Stored data entries
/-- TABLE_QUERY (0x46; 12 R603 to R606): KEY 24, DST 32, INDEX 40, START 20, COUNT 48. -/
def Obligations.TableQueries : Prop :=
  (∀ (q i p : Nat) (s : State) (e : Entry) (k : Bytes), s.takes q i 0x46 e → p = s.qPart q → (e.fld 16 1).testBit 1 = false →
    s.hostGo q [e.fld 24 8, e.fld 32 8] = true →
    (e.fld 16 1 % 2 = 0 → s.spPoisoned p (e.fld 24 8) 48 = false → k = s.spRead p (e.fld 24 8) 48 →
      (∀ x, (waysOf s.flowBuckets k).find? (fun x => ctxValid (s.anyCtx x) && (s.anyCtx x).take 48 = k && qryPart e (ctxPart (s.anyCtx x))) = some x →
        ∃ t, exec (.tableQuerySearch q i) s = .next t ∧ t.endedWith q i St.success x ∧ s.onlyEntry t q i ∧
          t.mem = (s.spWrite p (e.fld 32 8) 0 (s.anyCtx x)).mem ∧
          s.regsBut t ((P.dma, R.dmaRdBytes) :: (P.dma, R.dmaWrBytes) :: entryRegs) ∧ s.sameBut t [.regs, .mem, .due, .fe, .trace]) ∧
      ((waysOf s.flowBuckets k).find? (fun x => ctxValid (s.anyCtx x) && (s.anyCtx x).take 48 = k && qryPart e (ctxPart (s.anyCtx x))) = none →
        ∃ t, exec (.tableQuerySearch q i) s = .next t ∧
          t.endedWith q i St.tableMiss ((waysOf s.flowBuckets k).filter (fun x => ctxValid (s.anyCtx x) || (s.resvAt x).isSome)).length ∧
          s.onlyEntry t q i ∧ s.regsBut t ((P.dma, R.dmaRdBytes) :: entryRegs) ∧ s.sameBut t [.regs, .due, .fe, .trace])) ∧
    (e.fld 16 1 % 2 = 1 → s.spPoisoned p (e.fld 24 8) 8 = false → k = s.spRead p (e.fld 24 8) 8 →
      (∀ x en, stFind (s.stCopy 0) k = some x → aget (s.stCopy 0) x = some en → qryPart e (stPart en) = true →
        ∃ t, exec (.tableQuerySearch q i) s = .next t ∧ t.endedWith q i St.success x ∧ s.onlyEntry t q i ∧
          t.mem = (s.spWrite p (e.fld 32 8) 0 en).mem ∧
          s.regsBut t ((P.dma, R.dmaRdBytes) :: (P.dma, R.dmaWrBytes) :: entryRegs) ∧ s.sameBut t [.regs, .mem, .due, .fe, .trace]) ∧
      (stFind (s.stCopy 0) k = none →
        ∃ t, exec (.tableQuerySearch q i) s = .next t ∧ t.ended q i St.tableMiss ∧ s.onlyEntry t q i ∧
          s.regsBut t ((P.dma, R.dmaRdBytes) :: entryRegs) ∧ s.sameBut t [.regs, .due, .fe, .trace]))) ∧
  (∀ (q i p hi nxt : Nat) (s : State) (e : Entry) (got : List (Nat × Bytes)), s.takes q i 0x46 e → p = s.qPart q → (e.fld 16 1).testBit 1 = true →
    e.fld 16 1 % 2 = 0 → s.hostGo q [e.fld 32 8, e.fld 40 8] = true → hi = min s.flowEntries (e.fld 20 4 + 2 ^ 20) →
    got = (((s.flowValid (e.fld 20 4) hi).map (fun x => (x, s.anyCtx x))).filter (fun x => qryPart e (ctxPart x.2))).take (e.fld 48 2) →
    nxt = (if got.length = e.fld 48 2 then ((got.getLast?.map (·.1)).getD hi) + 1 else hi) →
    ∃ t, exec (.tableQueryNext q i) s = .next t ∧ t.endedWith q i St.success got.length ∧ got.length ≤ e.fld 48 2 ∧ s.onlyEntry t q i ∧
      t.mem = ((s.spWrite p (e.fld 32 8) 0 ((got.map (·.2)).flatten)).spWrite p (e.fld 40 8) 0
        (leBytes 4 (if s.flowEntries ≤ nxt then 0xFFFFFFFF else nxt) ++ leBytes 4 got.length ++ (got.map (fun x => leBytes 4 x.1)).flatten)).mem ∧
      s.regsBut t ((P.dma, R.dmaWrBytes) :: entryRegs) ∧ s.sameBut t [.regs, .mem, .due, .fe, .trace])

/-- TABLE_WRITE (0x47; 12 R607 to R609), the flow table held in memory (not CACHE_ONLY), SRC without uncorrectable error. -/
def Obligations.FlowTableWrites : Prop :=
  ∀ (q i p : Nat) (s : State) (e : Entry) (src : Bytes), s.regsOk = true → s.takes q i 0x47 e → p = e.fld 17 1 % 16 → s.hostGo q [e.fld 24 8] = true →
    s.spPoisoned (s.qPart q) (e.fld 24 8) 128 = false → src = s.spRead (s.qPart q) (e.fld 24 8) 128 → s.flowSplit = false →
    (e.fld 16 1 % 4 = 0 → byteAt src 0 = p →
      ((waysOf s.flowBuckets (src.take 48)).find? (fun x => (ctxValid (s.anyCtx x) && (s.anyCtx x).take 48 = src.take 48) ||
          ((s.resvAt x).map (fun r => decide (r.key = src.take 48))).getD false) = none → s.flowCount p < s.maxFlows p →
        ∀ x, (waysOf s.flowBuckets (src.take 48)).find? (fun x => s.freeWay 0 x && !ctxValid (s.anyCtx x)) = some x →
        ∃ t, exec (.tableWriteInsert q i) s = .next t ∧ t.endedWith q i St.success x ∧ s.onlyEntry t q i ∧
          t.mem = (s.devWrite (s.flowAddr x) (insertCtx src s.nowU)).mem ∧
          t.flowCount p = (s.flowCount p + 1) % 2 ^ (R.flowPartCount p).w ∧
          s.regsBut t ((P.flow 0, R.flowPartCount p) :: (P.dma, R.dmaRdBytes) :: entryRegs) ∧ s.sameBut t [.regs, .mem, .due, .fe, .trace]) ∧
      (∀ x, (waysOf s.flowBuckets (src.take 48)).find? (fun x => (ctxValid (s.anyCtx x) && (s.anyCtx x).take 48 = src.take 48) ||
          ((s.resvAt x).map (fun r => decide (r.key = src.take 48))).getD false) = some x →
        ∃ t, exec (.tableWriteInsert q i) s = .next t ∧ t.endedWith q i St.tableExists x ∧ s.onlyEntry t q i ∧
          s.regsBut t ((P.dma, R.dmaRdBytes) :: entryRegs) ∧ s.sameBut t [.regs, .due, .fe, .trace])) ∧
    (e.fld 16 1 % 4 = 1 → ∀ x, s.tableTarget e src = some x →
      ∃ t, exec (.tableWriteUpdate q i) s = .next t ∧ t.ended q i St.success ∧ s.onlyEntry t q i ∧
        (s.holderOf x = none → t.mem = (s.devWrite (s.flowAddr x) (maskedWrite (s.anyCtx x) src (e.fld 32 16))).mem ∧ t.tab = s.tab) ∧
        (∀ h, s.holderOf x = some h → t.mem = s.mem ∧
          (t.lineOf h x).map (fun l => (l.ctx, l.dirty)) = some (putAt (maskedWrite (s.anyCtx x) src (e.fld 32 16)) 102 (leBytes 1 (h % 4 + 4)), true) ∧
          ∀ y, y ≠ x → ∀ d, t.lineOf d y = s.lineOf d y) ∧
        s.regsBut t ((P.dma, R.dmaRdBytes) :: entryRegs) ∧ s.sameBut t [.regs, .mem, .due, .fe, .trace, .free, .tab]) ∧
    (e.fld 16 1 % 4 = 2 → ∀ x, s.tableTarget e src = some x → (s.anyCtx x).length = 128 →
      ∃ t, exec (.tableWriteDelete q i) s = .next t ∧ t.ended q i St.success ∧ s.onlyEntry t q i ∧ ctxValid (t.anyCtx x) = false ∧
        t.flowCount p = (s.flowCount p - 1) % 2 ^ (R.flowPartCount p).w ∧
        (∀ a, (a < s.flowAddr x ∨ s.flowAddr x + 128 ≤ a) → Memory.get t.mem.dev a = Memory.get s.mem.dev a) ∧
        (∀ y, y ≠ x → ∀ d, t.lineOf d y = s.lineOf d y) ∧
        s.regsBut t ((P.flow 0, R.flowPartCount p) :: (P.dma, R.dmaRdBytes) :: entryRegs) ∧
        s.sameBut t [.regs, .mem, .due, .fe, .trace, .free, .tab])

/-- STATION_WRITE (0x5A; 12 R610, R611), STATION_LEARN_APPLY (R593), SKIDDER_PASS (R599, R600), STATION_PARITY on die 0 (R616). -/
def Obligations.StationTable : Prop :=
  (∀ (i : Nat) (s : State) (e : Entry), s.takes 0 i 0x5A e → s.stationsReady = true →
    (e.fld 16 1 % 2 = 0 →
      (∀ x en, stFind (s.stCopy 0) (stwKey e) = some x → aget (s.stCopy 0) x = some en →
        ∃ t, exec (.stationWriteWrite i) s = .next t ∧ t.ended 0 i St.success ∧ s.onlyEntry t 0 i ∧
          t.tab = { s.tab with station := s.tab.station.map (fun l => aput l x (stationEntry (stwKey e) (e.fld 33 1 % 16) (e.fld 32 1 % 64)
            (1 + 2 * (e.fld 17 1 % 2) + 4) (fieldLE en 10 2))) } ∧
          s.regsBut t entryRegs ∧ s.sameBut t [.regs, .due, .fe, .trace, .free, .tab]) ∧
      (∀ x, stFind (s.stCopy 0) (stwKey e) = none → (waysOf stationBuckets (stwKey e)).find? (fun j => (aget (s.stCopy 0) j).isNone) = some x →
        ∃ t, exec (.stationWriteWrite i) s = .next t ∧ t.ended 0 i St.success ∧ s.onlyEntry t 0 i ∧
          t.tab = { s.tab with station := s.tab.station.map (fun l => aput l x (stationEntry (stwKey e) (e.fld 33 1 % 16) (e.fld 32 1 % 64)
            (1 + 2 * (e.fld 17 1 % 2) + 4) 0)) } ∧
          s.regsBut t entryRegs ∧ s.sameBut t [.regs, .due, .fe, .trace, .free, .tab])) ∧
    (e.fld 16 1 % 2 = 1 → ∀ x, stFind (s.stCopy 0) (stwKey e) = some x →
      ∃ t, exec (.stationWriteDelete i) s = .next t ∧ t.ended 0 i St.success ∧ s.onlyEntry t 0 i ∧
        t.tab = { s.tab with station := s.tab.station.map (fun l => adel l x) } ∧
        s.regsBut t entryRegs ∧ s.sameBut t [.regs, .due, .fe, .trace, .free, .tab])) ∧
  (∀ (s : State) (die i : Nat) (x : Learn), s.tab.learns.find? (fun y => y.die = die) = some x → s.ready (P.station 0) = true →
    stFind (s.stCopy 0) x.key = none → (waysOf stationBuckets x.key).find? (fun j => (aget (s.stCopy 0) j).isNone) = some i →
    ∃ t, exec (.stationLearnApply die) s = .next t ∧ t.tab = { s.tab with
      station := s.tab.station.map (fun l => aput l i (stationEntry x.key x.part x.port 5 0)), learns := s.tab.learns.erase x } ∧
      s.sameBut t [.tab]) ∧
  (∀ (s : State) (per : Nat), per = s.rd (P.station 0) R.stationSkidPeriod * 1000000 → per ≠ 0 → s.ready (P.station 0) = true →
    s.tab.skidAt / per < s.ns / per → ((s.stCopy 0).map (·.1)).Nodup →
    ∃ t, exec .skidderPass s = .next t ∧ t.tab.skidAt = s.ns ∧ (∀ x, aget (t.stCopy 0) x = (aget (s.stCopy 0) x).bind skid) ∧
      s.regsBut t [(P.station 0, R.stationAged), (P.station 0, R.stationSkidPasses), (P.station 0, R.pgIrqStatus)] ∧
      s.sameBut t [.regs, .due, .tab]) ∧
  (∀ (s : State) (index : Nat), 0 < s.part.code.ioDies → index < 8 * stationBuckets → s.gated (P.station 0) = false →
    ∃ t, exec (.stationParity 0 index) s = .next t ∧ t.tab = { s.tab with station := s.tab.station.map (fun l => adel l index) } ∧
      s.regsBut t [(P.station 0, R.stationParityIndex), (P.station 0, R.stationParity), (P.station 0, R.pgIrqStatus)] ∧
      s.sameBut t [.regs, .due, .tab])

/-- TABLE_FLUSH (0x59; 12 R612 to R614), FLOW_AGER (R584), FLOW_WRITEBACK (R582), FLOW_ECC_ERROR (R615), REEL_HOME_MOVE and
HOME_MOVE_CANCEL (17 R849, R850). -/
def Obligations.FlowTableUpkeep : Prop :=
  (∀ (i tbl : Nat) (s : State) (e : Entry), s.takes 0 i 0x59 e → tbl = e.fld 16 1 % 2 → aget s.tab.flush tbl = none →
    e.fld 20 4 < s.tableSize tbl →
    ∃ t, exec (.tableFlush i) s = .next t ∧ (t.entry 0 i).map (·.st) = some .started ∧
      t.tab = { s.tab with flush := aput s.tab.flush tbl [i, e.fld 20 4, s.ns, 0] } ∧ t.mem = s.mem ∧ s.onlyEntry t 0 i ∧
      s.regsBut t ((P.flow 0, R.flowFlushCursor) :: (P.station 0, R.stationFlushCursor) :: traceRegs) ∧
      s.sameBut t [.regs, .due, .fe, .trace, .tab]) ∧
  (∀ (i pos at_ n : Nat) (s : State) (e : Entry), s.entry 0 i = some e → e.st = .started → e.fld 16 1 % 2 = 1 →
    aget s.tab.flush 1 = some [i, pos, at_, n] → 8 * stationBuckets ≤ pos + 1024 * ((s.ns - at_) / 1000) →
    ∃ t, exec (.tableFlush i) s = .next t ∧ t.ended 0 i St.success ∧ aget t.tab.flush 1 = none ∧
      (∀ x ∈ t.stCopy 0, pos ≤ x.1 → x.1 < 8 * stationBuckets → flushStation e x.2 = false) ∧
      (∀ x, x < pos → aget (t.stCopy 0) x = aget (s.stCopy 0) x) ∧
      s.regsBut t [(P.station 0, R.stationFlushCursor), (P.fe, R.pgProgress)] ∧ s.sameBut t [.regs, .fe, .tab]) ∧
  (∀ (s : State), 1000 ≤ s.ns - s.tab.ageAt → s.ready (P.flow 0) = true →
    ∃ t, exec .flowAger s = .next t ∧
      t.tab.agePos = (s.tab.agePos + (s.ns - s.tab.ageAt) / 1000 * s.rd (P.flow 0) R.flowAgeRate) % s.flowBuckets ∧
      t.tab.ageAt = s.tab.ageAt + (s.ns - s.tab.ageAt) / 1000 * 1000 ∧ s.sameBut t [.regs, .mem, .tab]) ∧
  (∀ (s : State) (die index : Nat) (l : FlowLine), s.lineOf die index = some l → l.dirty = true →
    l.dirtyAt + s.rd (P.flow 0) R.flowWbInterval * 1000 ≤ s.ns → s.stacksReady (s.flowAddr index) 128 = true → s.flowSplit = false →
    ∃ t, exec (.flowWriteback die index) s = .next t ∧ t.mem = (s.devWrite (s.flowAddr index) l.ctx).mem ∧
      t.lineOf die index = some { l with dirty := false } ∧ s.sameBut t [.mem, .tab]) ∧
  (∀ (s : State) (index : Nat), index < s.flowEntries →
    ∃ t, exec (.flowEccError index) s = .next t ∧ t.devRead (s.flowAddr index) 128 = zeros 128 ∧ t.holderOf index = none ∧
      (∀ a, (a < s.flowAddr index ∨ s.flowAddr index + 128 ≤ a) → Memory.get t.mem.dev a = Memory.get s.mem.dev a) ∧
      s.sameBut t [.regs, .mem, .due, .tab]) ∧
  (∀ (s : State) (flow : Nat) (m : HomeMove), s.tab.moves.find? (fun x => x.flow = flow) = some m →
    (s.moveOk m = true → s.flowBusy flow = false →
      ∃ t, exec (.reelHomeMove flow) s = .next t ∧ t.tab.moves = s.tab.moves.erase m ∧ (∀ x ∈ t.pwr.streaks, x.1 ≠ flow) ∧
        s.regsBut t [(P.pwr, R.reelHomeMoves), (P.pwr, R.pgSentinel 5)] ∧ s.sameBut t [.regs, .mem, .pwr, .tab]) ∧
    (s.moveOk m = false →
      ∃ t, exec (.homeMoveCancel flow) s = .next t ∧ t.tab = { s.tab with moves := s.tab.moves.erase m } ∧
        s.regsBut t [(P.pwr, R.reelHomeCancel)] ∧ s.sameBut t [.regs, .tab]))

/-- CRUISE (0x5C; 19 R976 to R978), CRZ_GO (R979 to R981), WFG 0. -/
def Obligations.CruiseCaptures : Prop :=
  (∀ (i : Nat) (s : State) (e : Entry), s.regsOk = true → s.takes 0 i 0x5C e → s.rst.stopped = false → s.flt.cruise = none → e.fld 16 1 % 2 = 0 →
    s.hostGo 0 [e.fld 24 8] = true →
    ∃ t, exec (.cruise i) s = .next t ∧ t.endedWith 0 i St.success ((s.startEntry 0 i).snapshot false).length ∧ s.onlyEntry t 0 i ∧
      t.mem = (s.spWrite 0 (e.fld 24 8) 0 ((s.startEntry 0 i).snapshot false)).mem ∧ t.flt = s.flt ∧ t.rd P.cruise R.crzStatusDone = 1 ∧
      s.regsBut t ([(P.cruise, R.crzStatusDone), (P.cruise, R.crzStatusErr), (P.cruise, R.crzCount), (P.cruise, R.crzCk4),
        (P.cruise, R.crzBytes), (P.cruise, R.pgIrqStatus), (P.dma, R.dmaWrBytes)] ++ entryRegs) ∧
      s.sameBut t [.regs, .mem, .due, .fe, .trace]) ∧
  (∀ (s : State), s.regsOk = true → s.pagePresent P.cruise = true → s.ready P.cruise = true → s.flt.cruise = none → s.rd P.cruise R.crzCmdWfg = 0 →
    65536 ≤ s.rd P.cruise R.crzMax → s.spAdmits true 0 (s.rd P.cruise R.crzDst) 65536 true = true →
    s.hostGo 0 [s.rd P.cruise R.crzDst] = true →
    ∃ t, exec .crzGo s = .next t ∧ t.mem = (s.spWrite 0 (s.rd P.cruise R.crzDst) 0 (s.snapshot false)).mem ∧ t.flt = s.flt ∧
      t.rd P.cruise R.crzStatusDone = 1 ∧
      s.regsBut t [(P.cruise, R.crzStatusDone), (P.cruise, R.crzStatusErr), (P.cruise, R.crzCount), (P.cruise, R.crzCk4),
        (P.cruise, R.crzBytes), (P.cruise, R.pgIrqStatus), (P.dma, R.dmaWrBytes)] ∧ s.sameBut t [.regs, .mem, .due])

...

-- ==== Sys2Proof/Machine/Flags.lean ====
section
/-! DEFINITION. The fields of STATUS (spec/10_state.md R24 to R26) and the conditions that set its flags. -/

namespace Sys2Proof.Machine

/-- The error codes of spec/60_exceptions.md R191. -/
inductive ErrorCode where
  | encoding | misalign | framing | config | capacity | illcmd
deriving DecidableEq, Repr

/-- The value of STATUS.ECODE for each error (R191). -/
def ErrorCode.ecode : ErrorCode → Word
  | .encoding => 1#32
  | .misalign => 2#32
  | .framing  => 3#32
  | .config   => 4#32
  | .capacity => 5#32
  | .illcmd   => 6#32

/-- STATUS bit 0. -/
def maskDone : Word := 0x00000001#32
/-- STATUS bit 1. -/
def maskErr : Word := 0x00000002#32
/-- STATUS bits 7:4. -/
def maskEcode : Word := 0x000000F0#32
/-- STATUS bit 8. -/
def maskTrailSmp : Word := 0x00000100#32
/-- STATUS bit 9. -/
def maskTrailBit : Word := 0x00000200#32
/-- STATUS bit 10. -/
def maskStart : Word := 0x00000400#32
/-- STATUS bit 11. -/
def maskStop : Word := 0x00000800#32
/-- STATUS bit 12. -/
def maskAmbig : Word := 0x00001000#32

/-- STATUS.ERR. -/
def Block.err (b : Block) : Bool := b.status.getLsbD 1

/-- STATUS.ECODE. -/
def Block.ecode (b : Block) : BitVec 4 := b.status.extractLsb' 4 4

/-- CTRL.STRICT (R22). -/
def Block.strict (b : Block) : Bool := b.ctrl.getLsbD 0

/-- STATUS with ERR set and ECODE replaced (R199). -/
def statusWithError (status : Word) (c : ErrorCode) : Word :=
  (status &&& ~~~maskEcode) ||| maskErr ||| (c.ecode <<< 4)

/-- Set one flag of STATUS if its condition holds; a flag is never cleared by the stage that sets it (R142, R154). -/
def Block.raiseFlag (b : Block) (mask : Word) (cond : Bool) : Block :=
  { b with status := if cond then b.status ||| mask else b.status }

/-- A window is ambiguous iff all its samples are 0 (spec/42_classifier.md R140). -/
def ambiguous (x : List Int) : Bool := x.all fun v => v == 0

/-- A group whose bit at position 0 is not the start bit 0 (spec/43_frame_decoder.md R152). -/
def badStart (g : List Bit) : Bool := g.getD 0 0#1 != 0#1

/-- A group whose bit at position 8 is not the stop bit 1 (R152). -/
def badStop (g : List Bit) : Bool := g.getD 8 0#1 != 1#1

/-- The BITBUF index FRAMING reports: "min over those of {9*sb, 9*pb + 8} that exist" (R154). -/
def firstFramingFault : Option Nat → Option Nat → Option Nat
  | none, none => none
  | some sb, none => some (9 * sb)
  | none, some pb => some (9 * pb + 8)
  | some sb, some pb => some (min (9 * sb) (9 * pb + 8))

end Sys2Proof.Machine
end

**Problem requirements:**
Using the records above, count every line that includes the word "misalign", and state the number only.

**Task output:**
2